* [WHAT THE TASK ASKS]: Among the records that follow, count the lines where "parts" appears, and state the count by itself.

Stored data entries
-- ==== Sys2Proof/Laws/Tab.lean ====
section
/-! SUPPORT. Sparse tables: reading after writing and removing, and the order of the keys. -/

namespace Sys2Proof.Machine

variable {α : Type}

@[simp] theorem Tab.find_nil (k : Nat) : Tab.find ([] : Tab α) k = none := rfl
@[simp] theorem Tab.get_nil (d : α) (k : Nat) : Tab.get d [] k = d := rfl

/-- Writing a key is read back, and every other key is left alone. -/
theorem Tab.find_put (t : Tab α) (k j : Nat) (v : α) : Tab.find (Tab.put t k v) j = if k = j then some v else Tab.find t j := by
  induction t with
  | nil => simp [Tab.put, Tab.find]
  | cons e l ih =>
    obtain ⟨i, w⟩ := e
    by_cases h : i = k
    · subst h; by_cases hj : i = j <;> simp [Tab.put, Tab.find, hj]
    · by_cases hl : k < i
      · simp only [Tab.put, h, hl, if_true, if_false, Tab.find]
      · by_cases hi : i = j
        · subst hi; simp [Tab.put, Tab.find, h, hl, Ne.symm h]
        · simp [Tab.put, Tab.find, h, hl, hi, ih]

@[simp] theorem Tab.find_put_self (t : Tab α) (k : Nat) (v : α) : Tab.find (Tab.put t k v) k = some v := by simp [Tab.find_put]

theorem Tab.find_put_of_ne (t : Tab α) {k j : Nat} (v : α) (h : k ≠ j) : Tab.find (Tab.put t k v) j = Tab.find t j := by
  simp [Tab.find_put, h]

theorem Tab.get_put (d : α) (t : Tab α) (k j : Nat) (v : α) : Tab.get d (Tab.put t k v) j = if k = j then v else Tab.get d t j := by
  unfold Tab.get; rw [Tab.find_put]; split <;> rfl

@[simp] theorem Tab.get_put_self (d : α) (t : Tab α) (k : Nat) (v : α) : Tab.get d (Tab.put t k v) k = v := by simp [Tab.get_put]

/-- A removed key is absent, and every other key is left alone. -/
theorem Tab.find_del (t : Tab α) (k j : Nat) : Tab.find (Tab.del t k) j = if k = j then none else Tab.find t j := by
  induction t with
  | nil => simp [Tab.del, Tab.find]
  | cons e l ih =>
    obtain ⟨i, w⟩ := e
    by_cases h : i = k
    · subst h; simp only [Tab.del, if_true, Tab.find, ih]; split <;> rfl
    · by_cases hi : i = j
      · subst hi; simp [Tab.del, Tab.find, h, Ne.symm h]
      · simp [Tab.del, Tab.find, h, hi, ih]

theorem Tab.get_del (d : α) (t : Tab α) (k j : Nat) : Tab.get d (Tab.del t k) j = if k = j then d else Tab.get d t j := by
  unfold Tab.get; rw [Tab.find_del]; split <;> rfl

theorem Tab.mem_put_key (t : Tab α) (k : Nat) (v : α) {p : Nat × α} (h : p ∈ Tab.put t k v) : p = (k, v) ∨ p ∈ t := by
  induction t with
  | nil => exact .inl (by simpa [Tab.put] using h)
  | cons e l ih =>
    obtain ⟨i, w⟩ := e
    unfold Tab.put at h
    split at h
    · rcases List.mem_cons.mp h with h | h
      · exact .inl h
      · exact .inr (List.mem_cons_of_mem _ h)
    · split at h
      · rcases List.mem_cons.mp h with h | h
        · exact .inl h
        · exact .inr h
      · rcases List.mem_cons.mp h with h | h
        · exact .inr (h ▸ List.mem_cons_self ..)
        · exact (ih h).imp id (List.mem_cons_of_mem _)

theorem Tab.mem_del (t : Tab α) (k : Nat) {p : Nat × α} (h : p ∈ Tab.del t k) : p ∈ t := by
  induction t with
  | nil => exact h
  | cons e l ih =>
    obtain ⟨i, w⟩ := e
    unfold Tab.del at h
    split at h
    · exact List.mem_cons_of_mem _ (ih h)
    · rcases List.mem_cons.mp h with h | h
      · exact h ▸ List.mem_cons_self ..
      · exact List.mem_cons_of_mem _ (ih h)

/-- The keys of a table rise. -/
abbrev Tab.Rising (t : Tab α) : Prop := t.Pairwise fun p q => p.1 < q.1

theorem Tab.rising_put (t : Tab α) (k : Nat) (v : α) (h : Tab.Rising t) : Tab.Rising (Tab.put t k v) := by
  induction t with
  | nil => simp [Tab.put]
  | cons e l ih =>
    obtain ⟨i, w⟩ := e
    obtain ⟨hi, hl⟩ := List.pairwise_cons.mp h
    unfold Tab.put
    split
    · rename_i hk
      subst hk
      exact List.pairwise_cons.mpr ⟨hi, hl⟩
    · split
      · rename_i hk
        exact List.pairwise_cons.mpr ⟨fun p hp => by
          rcases List.mem_cons.mp hp with rfl | hp
          · exact hk
          · exact Nat.lt_trans hk (hi p hp), h⟩
      · rename_i hne hlt
        refine List.pairwise_cons.mpr ⟨fun p hp => ?_, ih hl⟩
        rcases Tab.mem_put_key l k v hp with rfl | hp
        · exact Nat.lt_of_le_of_ne (Nat.le_of_not_lt hlt) hne
        · exact hi p hp

theorem Tab.rising_del (t : Tab α) (k : Nat) (h : Tab.Rising t) : Tab.Rising (Tab.del t k) := by
  induction t with
  | nil => exact h
  | cons e l ih =>
    obtain ⟨i, w⟩ := e
    obtain ⟨hi, hl⟩ := List.pairwise_cons.mp h
    unfold Tab.del
    split
    · exact ih hl
    · exact List.pairwise_cons.mpr ⟨fun p hp => hi p (Tab.mem_del l k hp), ih hl⟩

end Sys2Proof.Machine
end

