-- ==== Sys2Proof/Laws/State.lean ====
section
/-! SUPPORT. What each update of the state leaves: one lemma per field per update, by rfl. -/

namespace Sys2Proof.Machine


/-! ## Cores and contexts -/

@[simp] theorem State.setCore_tick (s : State) (c : Nat) (r : Core) : (s.setCore c r).tick = s.tick := rfl
@[simp] theorem State.setCore_turn (s : State) (c : Nat) (r : Core) : (s.setCore c r).turn = s.turn := rfl
@[simp] theorem State.setCore_inbox (s : State) (c : Nat) (r : Core) : (s.setCore c r).inbox = s.inbox := rfl
@[simp] theorem State.setCore_outbox (s : State) (c : Nat) (r : Core) : (s.setCore c r).outbox = s.outbox := rfl
@[simp] theorem State.setCore_mem (s : State) (c : Nat) (r : Core) : (s.setCore c r).mem = s.mem := rfl
@[simp] theorem State.setCore_memPois (s : State) (c : Nat) (r : Core) : (s.setCore c r).memPois = s.memPois := rfl
@[simp] theorem State.setCore_stamps (s : State) (c : Nat) (r : Core) : (s.setCore c r).stamps = s.stamps := rfl
@[simp] theorem State.setCore_promoting (s : State) (c : Nat) (r : Core) : (s.setCore c r).promoting = s.promoting := rfl
@[simp] theorem State.setCore_parts (s : State) (c : Nat) (r : Core) : (s.setCore c r).parts = s.parts := rfl
@[simp] theorem State.setCore_dies (s : State) (c : Nat) (r : Core) : (s.setCore c r).dies = s.dies := rfl
@[simp] theorem State.setCore_tasks (s : State) (c : Nat) (r : Core) : (s.setCore c r).tasks = s.tasks := rfl
@[simp] theorem State.setCore_flats (s : State) (c : Nat) (r : Core) : (s.setCore c r).flats = s.flats := rfl
@[simp] theorem State.setCore_versions (s : State) (c : Nat) (r : Core) : (s.setCore c r).versions = s.versions := rfl
@[simp] theorem State.setCore_routes (s : State) (c : Nat) (r : Core) : (s.setCore c r).routes = s.routes := rfl
@[simp] theorem State.setCore_streams (s : State) (c : Nat) (r : Core) : (s.setCore c r).streams = s.streams := rfl
@[simp] theorem State.setCore_responders (s : State) (c : Nat) (r : Core) : (s.setCore c r).responders = s.responders := rfl
@[simp] theorem State.setCore_ucies (s : State) (c : Nat) (r : Core) : (s.setCore c r).ucies = s.ucies := rfl
@[simp] theorem State.setCore_ucieHeld (s : State) (c : Nat) (r : Core) : (s.setCore c r).ucieHeld = s.ucieHeld := rfl
@[simp] theorem State.setCore_tunars (s : State) (c : Nat) (r : Core) : (s.setCore c r).tunars = s.tunars := rfl
@[simp] theorem State.setCore_hbmUp (s : State) (c : Nat) (r : Core) : (s.setCore c r).hbmUp = s.hbmUp := rfl
@[simp] theorem State.setCore_pager (s : State) (c : Nat) (r : Core) : (s.setCore c r).pager = s.pager := rfl
@[simp] theorem State.setCore_fills (s : State) (c : Nat) (r : Core) : (s.setCore c r).fills = s.fills := rfl
@[simp] theorem State.setCore_nvmeReqs (s : State) (c : Nat) (r : Core) : (s.setCore c r).nvmeReqs = s.nvmeReqs := rfl
@[simp] theorem State.setCore_answers (s : State) (c : Nat) (r : Core) : (s.setCore c r).answers = s.answers := rfl
@[simp] theorem State.setCore_homeMsgs (s : State) (c : Nat) (r : Core) : (s.setCore c r).homeMsgs = s.homeMsgs := rfl
@[simp] theorem State.setCore_mown (s : State) (c : Nat) (r : Core) : (s.setCore c r).mown = s.mown := rfl
@[simp] theorem State.setCore_mgmt (s : State) (c : Nat) (r : Core) : (s.setCore c r).mgmt = s.mgmt := rfl
@[simp] theorem State.setCore_fuses (s : State) (c : Nat) (r : Core) : (s.setCore c r).fuses = s.fuses := rfl
@[simp] theorem State.setCore_link (s : State) (c : Nat) (r : Core) : (s.setCore c r).link = s.link := rfl
@[simp] theorem State.setCore_fwReady (s : State) (c : Nat) (r : Core) : (s.setCore c r).fwReady = s.fwReady := rfl
@[simp] theorem State.setCore_serial (s : State) (c : Nat) (r : Core) : (s.setCore c r).serial = s.serial := rfl
@[simp] theorem State.updCore_tick (s : State) (c : Nat) (f : Core → Core) : (s.updCore c f).tick = s.tick := rfl
@[simp] theorem State.updCore_turn (s : State) (c : Nat) (f : Core → Core) : (s.updCore c f).turn = s.turn := rfl
@[simp] theorem State.updCore_inbox (s : State) (c : Nat) (f : Core → Core) : (s.updCore c f).inbox = s.inbox := rfl
@[simp] theorem State.updCore_outbox (s : State) (c : Nat) (f : Core → Core) : (s.updCore c f).outbox = s.outbox := rfl
@[simp] theorem State.updCore_mem (s : State) (c : Nat) (f : Core → Core) : (s.updCore c f).mem = s.mem := rfl
@[simp] theorem State.updCore_memPois (s : State) (c : Nat) (f : Core → Core) : (s.updCore c f).memPois = s.memPois := rfl
@[simp] theorem State.updCore_stamps (s : State) (c : Nat) (f : Core → Core) : (s.updCore c f).stamps = s.stamps := rfl
@[simp] theorem State.updCore_promoting (s : State) (c : Nat) (f : Core → Core) : (s.updCore c f).promoting = s.promoting := rfl
@[simp] theorem State.updCore_parts (s : State) (c : Nat) (f : Core → Core) : (s.updCore c f).parts = s.parts := rfl
@[simp] theorem State.updCore_dies (s : State) (c : Nat) (f : Core → Core) : (s.updCore c f).dies = s.dies := rfl
@[simp] theorem State.updCore_tasks (s : State) (c : Nat) (f : Core → Core) : (s.updCore c f).tasks = s.tasks := rfl
@[simp] theorem State.updCore_flats (s : State) (c : Nat) (f : Core → Core) : (s.updCore c f).flats = s.flats := rfl
@[simp] theorem State.updCore_versions (s : State) (c : Nat) (f : Core → Core) : (s.updCore c f).versions = s.versions := rfl
@[simp] theorem State.updCore_routes (s : State) (c : Nat) (f : Core → Core) : (s.updCore c f).routes = s.routes := rfl
@[simp] theorem State.updCore_streams (s : State) (c : Nat) (f : Core → Core) : (s.updCore c f).streams = s.streams := rfl
@[simp] theorem State.updCore_responders (s : State) (c : Nat) (f : Core → Core) : (s.updCore c f).responders = s.responders := rfl
@[simp] theorem State.updCore_ucies (s : State) (c : Nat) (f : Core → Core) : (s.updCore c f).ucies = s.ucies := rfl
@[simp] theorem State.updCore_ucieHeld (s : State) (c : Nat) (f : Core → Core) : (s.updCore c f).ucieHeld = s.ucieHeld := rfl
@[simp] theorem State.updCore_tunars (s : State) (c : Nat) (f : Core → Core) : (s.updCore c f).tunars = s.tunars := rfl
@[simp] theorem State.updCore_hbmUp (s : State) (c : Nat) (f : Core → Core) : (s.updCore c f).hbmUp = s.hbmUp := rfl
@[simp] theorem State.updCore_pager (s : State) (c : Nat) (f : Core → Core) : (s.updCore c f).pager = s.pager := rfl
@[simp] theorem State.updCore_fills (s : State) (c : Nat) (f : Core → Core) : (s.updCore c f).fills = s.fills := rfl
@[simp] theorem State.updCore_nvmeReqs (s : State) (c : Nat) (f : Core → Core) : (s.updCore c f).nvmeReqs = s.nvmeReqs := rfl
@[simp] theorem State.updCore_answers (s : State) (c : Nat) (f : Core → Core) : (s.updCore c f).answers = s.answers := rfl
@[simp] theorem State.updCore_homeMsgs (s : State) (c : Nat) (f : Core → Core) : (s.updCore c f).homeMsgs = s.homeMsgs := rfl
@[simp] theorem State.updCore_mown (s : State) (c : Nat) (f : Core → Core) : (s.updCore c f).mown = s.mown := rfl
@[simp] theorem State.updCore_mgmt (s : State) (c : Nat) (f : Core → Core) : (s.updCore c f).mgmt = s.mgmt := rfl
@[simp] theorem State.updCore_fuses (s : State) (c : Nat) (f : Core → Core) : (s.updCore c f).fuses = s.fuses := rfl
@[simp] theorem State.updCore_link (s : State) (c : Nat) (f : Core → Core) : (s.updCore c f).link = s.link := rfl
@[simp] theorem State.updCore_fwReady (s : State) (c : Nat) (f : Core → Core) : (s.updCore c f).fwReady = s.fwReady := rfl
@[simp] theorem State.updCore_serial (s : State) (c : Nat) (f : Core → Core) : (s.updCore c f).serial = s.serial := rfl
@[simp] theorem State.setCtx_tick (s : State) (c k : Nat) (x : Ctx) : (s.setCtx c k x).tick = s.tick := rfl
@[simp] theorem State.setCtx_turn (s : State) (c k : Nat) (x : Ctx) : (s.setCtx c k x).turn = s.turn := rfl
@[simp] theorem State.setCtx_inbox (s : State) (c k : Nat) (x : Ctx) : (s.setCtx c k x).inbox = s.inbox := rfl
@[simp] theorem State.setCtx_outbox (s : State) (c k : Nat) (x : Ctx) : (s.setCtx c k x).outbox = s.outbox := rfl
@[simp] theorem State.setCtx_mem (s : State) (c k : Nat) (x : Ctx) : (s.setCtx c k x).mem = s.mem := rfl
@[simp] theorem State.setCtx_memPois (s : State) (c k : Nat) (x : Ctx) : (s.setCtx c k x).memPois = s.memPois := rfl
@[simp] theorem State.setCtx_stamps (s : State) (c k : Nat) (x : Ctx) : (s.setCtx c k x).stamps = s.stamps := rfl
@[simp] theorem State.setCtx_promoting (s : State) (c k : Nat) (x : Ctx) : (s.setCtx c k x).promoting = s.promoting := rfl
@[simp] theorem State.setCtx_parts (s : State) (c k : Nat) (x : Ctx) : (s.setCtx c k x).parts = s.parts := rfl
@[simp] theorem State.setCtx_dies (s : State) (c k : Nat) (x : Ctx) : (s.setCtx c k x).dies = s.dies := rfl
@[simp] theorem State.setCtx_tasks (s : State) (c k : Nat) (x : Ctx) : (s.setCtx c k x).tasks = s.tasks := rfl
@[simp] theorem State.setCtx_flats (s : State) (c k : Nat) (x : Ctx) : (s.setCtx c k x).flats = s.flats := rfl
@[simp] theorem State.setCtx_versions (s : State) (c k : Nat) (x : Ctx) : (s.setCtx c k x).versions = s.versions := rfl
@[simp] theorem State.setCtx_routes (s : State) (c k : Nat) (x : Ctx) : (s.setCtx c k x).routes = s.routes := rfl
@[simp] theorem State.setCtx_streams (s : State) (c k : Nat) (x : Ctx) : (s.setCtx c k x).streams = s.streams := rfl
@[simp] theorem State.setCtx_responders (s : State) (c k : Nat) (x : Ctx) : (s.setCtx c k x).responders = s.responders := rfl
@[simp] theorem State.setCtx_ucies (s : State) (c k : Nat) (x : Ctx) : (s.setCtx c k x).ucies = s.ucies := rfl
@[simp] theorem State.setCtx_ucieHeld (s : State) (c k : Nat) (x : Ctx) : (s.setCtx c k x).ucieHeld = s.ucieHeld := rfl
@[simp] theorem State.setCtx_tunars (s : State) (c k : Nat) (x : Ctx) : (s.setCtx c k x).tunars = s.tunars := rfl
@[simp] theorem State.setCtx_hbmUp (s : State) (c k : Nat) (x : Ctx) : (s.setCtx c k x).hbmUp = s.hbmUp := rfl
@[simp] theorem State.setCtx_pager (s : State) (c k : Nat) (x : Ctx) : (s.setCtx c k x).pager = s.pager := rfl
@[simp] theorem State.setCtx_fills (s : State) (c k : Nat) (x : Ctx) : (s.setCtx c k x).fills = s.fills := rfl
@[simp] theorem State.setCtx_nvmeReqs (s : State) (c k : Nat) (x : Ctx) : (s.setCtx c k x).nvmeReqs = s.nvmeReqs := rfl
@[simp] theorem State.setCtx_answers (s : State) (c k : Nat) (x : Ctx) : (s.setCtx c k x).answers = s.answers := rfl
@[simp] theorem State.setCtx_homeMsgs (s : State) (c k : Nat) (x : Ctx) : (s.setCtx c k x).homeMsgs = s.homeMsgs := rfl
@[simp] theorem State.setCtx_mown (s : State) (c k : Nat) (x : Ctx) : (s.setCtx c k x).mown = s.mown := rfl
@[simp] theorem State.setCtx_mgmt (s : State) (c k : Nat) (x : Ctx) : (s.setCtx c k x).mgmt = s.mgmt := rfl
@[simp] theorem State.setCtx_fuses (s : State) (c k : Nat) (x : Ctx) : (s.setCtx c k x).fuses = s.fuses := rfl
@[simp] theorem State.setCtx_link (s : State) (c k : Nat) (x : Ctx) : (s.setCtx c k x).link = s.link := rfl
@[simp] theorem State.setCtx_fwReady (s : State) (c k : Nat) (x : Ctx) : (s.setCtx c k x).fwReady = s.fwReady := rfl
@[simp] theorem State.setCtx_serial (s : State) (c k : Nat) (x : Ctx) : (s.setCtx c k x).serial = s.serial := rfl
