-- ==== Sys2Proof/Tests/Slice0.lean ====
section
/-! SUPPORT. Tests of the model: ill-formed terms for each check, decodings of words written out from the spec, a state and operands that meet
the hypotheses of each statement, and small runs of single words with results from the spec's own tables and listings. -/

namespace Sys2Proof.Tests

open Sys2Proof Sys2Proof.Machine

-- Many evaluations at once would need more threads than the memory limit allows.
set_option Elab.async false

/-! ## Well-formed terms -/

/-- One ill-formed word for each check of words (R154, R155). -/
theorem test_ill_formed_words : ∀ i ∈ [Instr.loop 0 5 0, .viota 1 .fp32 0, .vmsk .not 1 2 3, .vmsk .first 1 2 3, .vmsk .len 1 2 0, .vmsk .len 1 0 3,
    .vcvt ⟨false, .rne⟩ 1 2 .empty 0, .vcvtw ⟨false, .rne⟩ 2 4 .fp32 0, .vcvtn ⟨false, .rne⟩ 4 5 .fp16 0, .vpack ⟨false, .rne⟩ 1 4 2,
    .vpack ⟨false, .rne⟩ 4 1 2, .vpack ⟨false, .rne⟩ 4 8 3, .vunpk ⟨false, .rne⟩ 6 8 2, .vunpk ⟨false, .rne⟩ 8 6 4, .vunpk ⟨false, .rne⟩ 8 4 0,
    .verrf ⟨false, .rne⟩ 3 1 2 0, .vchain ⟨false, .rne⟩ 0 [], .vchain ⟨false, .rne⟩ 0 (List.replicate 9 (some ⟨.vadd, 1, 2, 3, 0⟩)),
    .vchain ⟨false, .rne⟩ 0 [none], .vchain ⟨false, .rne⟩ 0 [some ⟨.vabs, 1, 2, 3, 0⟩], .vchain ⟨false, .rne⟩ 0 [some ⟨.vcls, 8, 2, 3, 0⟩],
    .vchain ⟨false, .rne⟩ 0 [some ⟨.vcvt, 1, 2, 16, 0⟩], .vchain ⟨false, .rne⟩ 0 [some ⟨.verrf, 1, 2, 3, 0⟩], .mgath 1 2 3 5, .msp 3],
    i.wf = false := by decide

/-- Their neighbours that the checks let through. -/
theorem test_well_formed_words : ∀ i ∈ [Instr.loop 1 5 0, .viota 1 .i16 0, .vmsk .not 1 2 0, .vmsk .first 1 2 0, .vmsk .len 1 0 0, .vmsk .and 1 2 3,
    .vcvt ⟨false, .rne⟩ 1 2 .fp32 0, .vcvtw ⟨false, .rne⟩ 4 2 .fp32 0, .vcvtn ⟨false, .rne⟩ 5 4 .fp16 0, .vpack ⟨false, .rne⟩ 4 8 2,
    .vunpk ⟨false, .rne⟩ 8 4 4, .verrf ⟨false, .rne⟩ 2 1 2 0, .vchain ⟨false, .rne⟩ 0 [some ⟨.vabs, 56, 2, 0, 0⟩], .mgath 1 2 2 5, .msp 12],
    i.wf = true := by decide

/-- One event for each check of what an event names: cores, slots, rings, lines, partitions, regions, dies, devices, links, ports, functions,
masters, decoders. -/
theorem test_ill_formed_events : ∀ i ∈ [Instr.dieQueuePop 256, .taskDispatch 256, .preemption 256, .shadowStoreDrain 256, .contextRestore 256,
    .tuAccept 256, .msgoBatchEnd 256, .coreReset 256, .overlayLoadComplete 0 16, .taskCommit 256 0, .taskAbort 0 16, .movedReply 0 16,
    .handoverTimeout 0 16, .remoteReply 0 16 0 false, .accessCompletion 256 0 .load 0, .streamInTile 0 ⟨0, 0⟩ 8, .streamOutTile 0 ⟨0, 0⟩ 8,
    .scratchpadRegionFill 0 0 4096, .gangStart 8 0, .dmuRelease 8 0, .replicationComplete 8 0, .recoveryWalk 8 0, .versionRestoreComplete 8 0,
    .agingTick 8 0, .pctlOperationEnd 8, .phaseBegin 0 4096, .bootGo 0 256, .stageBalancer 4, .slateRefresh 4, .bounceSlotMove 4 0, .dieLoss 4,
    .heartbeatSend 4, .monitorSample 4 [], .windowPortRequest 256 ⟨0, none, 0, 0, none, false⟩, .windowPageMigration 0 0 0 16 0,
    .windowPageMigration 0 0 0 0 4, .pageMove 8 0 0 0, .tuCommandFinish 256 0, .copyDeadline 256 0, .chainStep 256 0, .chainReply 256 0,
    .meStepComplete 256 0, .engineEntryStart 256 .ve, .engineWordComplete 256 .ve, .engineErrorReport 256 .ve, .engineFault 256 .sq,
    .veRemoteResume 256 [], .peerLoss 0 4096, .ucieFlitReceive ⟨0, 0, 0⟩ 0 true none, .ucieRetrainComplete ⟨0, 1, 4⟩, .ucieFlitAck ⟨0, 4, 0⟩ 0,
    .tunarFlitReceive 32 0, .tunarReplayRequest 32 0, .tunarResetNotice 32, .tunarPortDown 32, .tunarCreditReturn 0 2 0 1,
    .tunarCreditReturn 0 0 5 1, .tunarCreditReturn 0 0 0 32, .hostFunctionReset 9, .mownRead 4, .htgtWrite 0 0, .mclmClaim 4, .mclmRelease 4,
    .mclmAccept 4, .svnrRaise 4, .pctlCreate 1 8, .pctlDestroy 4 0, .pctlReset 1 8, .pctlQuiesce 1 8, .hdmEnable 1 8 0, .nvmeSlotEnable 1 8 0,
    .hdmDisable 1 8, .nvmeSlotDisable 1 8, .hdmSlicesEmptied 8, .nvmeInitialisationEnd 8 true, .controllerFatalStatus 8],
    i.wf = false := by decide

/-! ## Decoding -/

theorem test_decode_sq_1 : List.map decodeSq
    [0x057F2807, 0x06A21808, 0x05931011, 0x0443701F, 0x04681827, 0x045B9828, 0x07E8A830, 0x06736838, 0x05029041, 0x054E2880, 0x066A9089,
     0x04939891, 0x058490C0, 0x0662A0C9, 0x061690D7, 0x072B0107, 0x067E010F, 0x058A0111, 0x0746B941, 0x0473514F, 0x07ABC157, 0x05541958,
     0x062E0181, 0x072B0189] =
    [some (.add 11 31 5 7), some (.sub 21 2 3 0), some (.mul 12 19 2 1), some (.mulh 2 3 14 7), some (.mulhn 3 8 3 7),
     some (.div 2 27 19 0), some (.divn 31 8 21 0), some (.rem 19 19 13 0), some (.remn 8 2 18 1), some (.and 10 14 5 0),
     some (.or 19 10 18 1), some (.xor 4 19 19 1), some (.shl 12 4 18 0), some (.shr 19 2 20 1), some (.sra 16 22 18 7),
     some (.clz 25 11 7), some (.ctz 19 30 7), some (.popc 12 10 1), some (.min 26 6 23 1), some (.max 3 19 10 7),
     some (.minn 29 11 24 7), some (.maxn 10 20 3 0), some (.sext8 17 14 1), some (.sext16 25 11 1)] := by decide
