-- ==== Sys2Proof/Machine/HostOps.lean ====
section
/-! DEFINITION. The host's operations (10_state.md R25, R40 to R42, 70_reset_and_hazards.md R300 to R303). A write while BUSY = 1
is dropped (R41). -/

namespace Sys2Proof.Machine

/-- LOAD(bytes) (R40): `BUF[0..n) <- bytes`, `BUF_LEN <- n`; the rest of BUF stays (log 9). -/
def State.load (bytes : List Byte) (s : State) : State :=
  { s with buf := Memory.putAll 0 bytes s.buf, bufLen := bytes.length }

/-- A host write of one byte of BUF (R303 step 1). -/
def State.writeByte (offset : Nat) (b : Byte) (s : State) : State := { s with buf := Memory.put offset b s.buf }

/-- A host write of BUF_LEN (R25). -/
def State.writeLen (n : Nat) (s : State) : State := { s with bufLen := n }

/-- The hardware reset (R300, R302): every register and BUF as after reset; the parameters are the instance's, and the host's
own record is not the block's. -/
def State.hardReset (s : State) : State :=
  { State.reset with params := s.params, host := s.host, hostSaw := s.hostSaw, resets := s.resets + 1 }

/-- LOAD, defined for at most BUF_MAX bytes (R40, 93_implementation_defined.md U9); dropped while BUSY = 1 (R41). -/
def hostLoad (bytes : List Byte) (s : State) : Host.Outcome State Fault Refusal :=
  if s.status.busy then .next s
  else if bytes.length > s.params.bufMax then .refused (.aboveBufMax bytes.length)
  else .next (s.load bytes)

/-- A host write of a byte of BUF, which has the offsets 0 .. BUF_MAX−1 (R21); dropped while BUSY = 1 (R41). -/
def hostWriteByte (offset : Nat) (b : Byte) (s : State) : Host.Outcome State Fault Refusal :=
  if s.status.busy then .next s
  else if offset ≥ s.params.bufMax then .fault (.noSuchByte offset)
  else .next (s.writeByte offset b)

/-- A host write of BUF_LEN "with any value 0 .. BUF_MAX" (R25); dropped while BUSY = 1 (R41). -/
def hostWriteLen (n : Nat) (s : State) : Host.Outcome State Fault Refusal :=
  if s.status.busy then .next s
  else if n > s.params.bufMax then .refused (.aboveBufMax n)
  else .next (s.writeLen n)

/-- START(w); dropped while BUSY = 1 (R41). -/
def hostStart (w : Word) (s : State) : Host.Outcome State Fault Refusal :=
  if s.status.busy then .next s else .next (s.accept w)

/-- READ (R42): no side effect on the block; the model keeps what the host saw (log 12). -/
def hostRead (r : Reg) (s : State) : Host.Outcome State Fault Refusal :=
  match s.readReg r with
  | some v => .next { s with hostSaw := some v }
  | none => .refused (.holdsNoValue r)

/-- The reset input, at any time (R300, R302). -/
def hostReset (s : State) : Host.Outcome State Fault Refusal := .next s.hardReset

end Sys2Proof.Machine
end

* [RESPONSE TO THE TASK]: 3